His family intervened, and forced Williams into rehab in 2006. “It was not an intervention so much as an ultimatum, ” he told Parade. “Everyone kind of said, ‘You’ve got to do this.’ And I went, ‘Yeah, you’re right.’”

Williams’ third wife, graphic designer Susan Schneider, released this statement following her husband’s death:

“This morning, I lost my husband and my best friend, while the world lost one of its most beloved artists and beautiful human beings. I am utterly heartbroken. On behalf of Robin’s family, we are asking for privacy during our time of profound grief. As he is remembered, it is our hope the focus will not be on Robin’s death, but on the countless moments of joy and laughter he gave to millions.”

The Marin County Sheriff’s Office Coroner Division released this statement:

On August 11, 2014, at approximately 11:55 a m, Marin County Communications received a 9-1-1 telephone call reporting a male adult had been located unconscious and not breathing inside his residence in unincorporated Tiburon, CA. The Sheriff’s Office, as well as the Tiburon Fire Department and Southern Marin Fire Protection District were dispatched to the incident with emergency personnel arriving on scene at 12:00 pm. The male subject, pronounced deceased at 12:02 pm has been identified as Robin McLaurin Williams, a 63 year old resident of unincorporated Tiburon, CA.

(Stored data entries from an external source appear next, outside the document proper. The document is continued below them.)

-- ==== Sys2Proof/Safety.lean ====
section
/-! DEFINITION. What the statements are said in: the invariant of the machine, what a memory holds, what the host does in a step,
and a run that stays busy. -/

namespace Sys2Proof.Machine

open Sys2Proof

/-- The invariant of the SHA-1 engine: what the rules of 10_state.md and 43_sha1.md say of every state a run reaches. -/
structure Sha1Engine.Inv (e : Sha1Engine) : Prop where
  /-- A latched length fits the buffer (R153, R155). -/
  lenFits : e.len.toNat ≤ Config.maxMsgBytes
  /-- `0 <= BLK1 <= NBLK1` (R37). -/
  blkLe : e.blk ≤ e.nblk
  /-- NBLK1 is the block count of the latched length, or 0 before any INIT or RUN (R37, R225). -/
  nblkOf : e.nblk ≠ 0 → e.nblk.toNat = nblocks e.len.toNat
  /-- A busy engine has a block to process (R154, R155, R152). -/
  busyBlk : e.st ≠ .idle → e.blk < e.nblk
  /-- The schedule index of a SCHED step (R150). -/
  schedIndex : e.st = .sched → 16 ≤ e.t.val
  /-- DONE1 says that every block of the latched message is processed (R27, R29). -/
  doneIff : e.done = true ↔ e.blk = e.nblk ∧ e.nblk ≠ 0

/-- The invariant of the SHA-256 engine, as for SHA-1. -/
structure Sha256Engine.Inv (e : Sha256Engine) : Prop where
  /-- A latched length fits the buffer (R195, R197). -/
  lenFits : e.len.toNat ≤ Config.maxMsgBytes
  /-- `0 <= BLK2 <= NBLK2` (R37). -/
  blkLe : e.blk ≤ e.nblk
  /-- NBLK2 is the block count of the latched length, or 0 before any INIT or RUN (R37, R225). -/
  nblkOf : e.nblk ≠ 0 → e.nblk.toNat = nblocks e.len.toNat
  /-- A busy engine has a block to process (R196, R197, R194). -/
  busyBlk : e.st ≠ .idle → e.blk < e.nblk
  /-- The schedule index of a SCHED step (R192). -/
  schedIndex : e.st = .sched → 16 ≤ e.t.val
  /-- DONE2 says that every block of the latched message is processed (R27, R29). -/
  doneIff : e.done = true ↔ e.blk = e.nblk ∧ e.nblk ≠ 0

/-- The invariant of the machine: the message buffer is in canonical form and inside its address range (R43, R61), and both
engines meet theirs. -/
structure State.Inv (s : State) : Prop where
  memWf : s.mem.wf
  memIn : ∀ c ∈ s.mem, Config.msgBase ≤ c.1 ∧ c.1 < Config.msgBase + Config.maxMsgBytes
  sha1 : s.sha1.Inv
  sha256 : s.sha256.Inv

/-- The message buffer holds the message: byte `i` is written with `msg[i]` for every index of the message (R11, R157). -/
def Memory.holds (m : Memory) (msg : List Byte) : Prop := ∀ i, i < msg.length → msgByte m i = msg[i]?

/-- The host has the turn and its next statement is `op`. -/
def hostDoes (s : State) (op : HostOp) : Prop := (takeTurn s).1 = .host ∧ s.prog[s.hpc]? = some op

/-- The host has the turn and writes `v` to the register at offset `off`. -/
def hostWrites (s : State) (off : Nat) (v : Word) : Prop :=
  hostDoes s (.access (.write (BitVec.ofNat 32 (Config.regBase + off)) 4 v))

/-- `n` steps lead from `s` to `t`, and the SHA-1 engine is busy before each of them. -/
def busyRun1 (n : Nat) (s t : State) : Prop :=
  core.run n s = .next t ∧ ∀ k, k < n → ∀ u, core.run k s = .next u → busy1 u = true

/-- `n` steps lead from `s` to `t`, and the SHA-256 engine is busy before each of them. -/
def busyRun2 (n : Nat) (s t : State) : Prop :=
  core.run n s = .next t ∧ ∀ k, k < n → ∀ u, core.run k s = .next u → busy2 u = true

/-- `s` with other contents of W1, a1..e1, W2 and a2..h2, the registers whose reset value the spec leaves open (R40, R41). -/
def State.withScratch (s : State) (w1 : Vector Word 80) (r1 : Work1) (w2 : Vector Word 64) (r2 : Work2) : State :=
  { s with sha1 := { s.sha1 with w := w1, work := r1 }, sha256 := { s.sha256 with w := w2, work := r2 } }

/-- The part of a state that is left when W1, a1..e1, W2 and a2..h2 are blanked out. -/
def State.observable (s : State) : State :=
  s.withScratch (Vector.replicate 80 0) ⟨0, 0, 0, 0, 0⟩ (Vector.replicate 64 0) ⟨0, 0, 0, 0, 0, 0, 0, 0⟩

/-- A run is safe when no step of it stops: no engine reads a byte that was never written (R66). -/
def SafeRun (s : State) : Prop := ∀ n, ∃ t, core.run n s = .next t

end Sys2Proof.Machine
end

An investigation into the cause, manner, and circumstances of the death is currently underway by the Investigations and Coroner Division s of the Sheriff’s Office. Preliminary information developed during the investigation indicates Mr. Williams was last seen alive at his residence, where he resides with his wife, at approximately 10:00 pm on August 10, 2014. Mr. Williams was located this morning shortly before the 9-1-1
call was placed to Marin County Communications. At this time, the Sheriff’s Office Coroner Division suspects the death to be a suicide due to asphyxia, but a comprehensive investigation must be completed before a final determination is made. A forensic examination is currently scheduled for August 12, 2014 with subsequent toxicology testing to be conducted.

Asphyxia or asphyxiation is a condition of severely deficient supply of oxygen to the body, usually from choking. There are many circumstances that can induce asphyxia, all of which are characterized by an inability of an individual to acquire sufficient oxygen through breathing for an extended period of time, resulting in coma or death. Hanging, specifically suspension or short drop hanging, is a suicide method that results in asphyxia.

Erotic asphyxiation or breath control play is the intentional restriction of oxygen to the brain for sexual arousal.

In World’s Greatest Dad, a 2009 black comedy written and directed by Bobcat Goldthwait and starring Robin Williams, Daryl Sabara, and Alexie Gilmore, Lance Clayton (Robin Williams) discovers in horror that his son Kyle (Sabara) has accidentally strangled himself in an autoerotic asphyxiation accident in his bedroom, looking at a picture of Claire (Gilmore)’s underwear. To avoid embarrassing his son and himself, the Williams character stages his son’s death as an intentional suicide.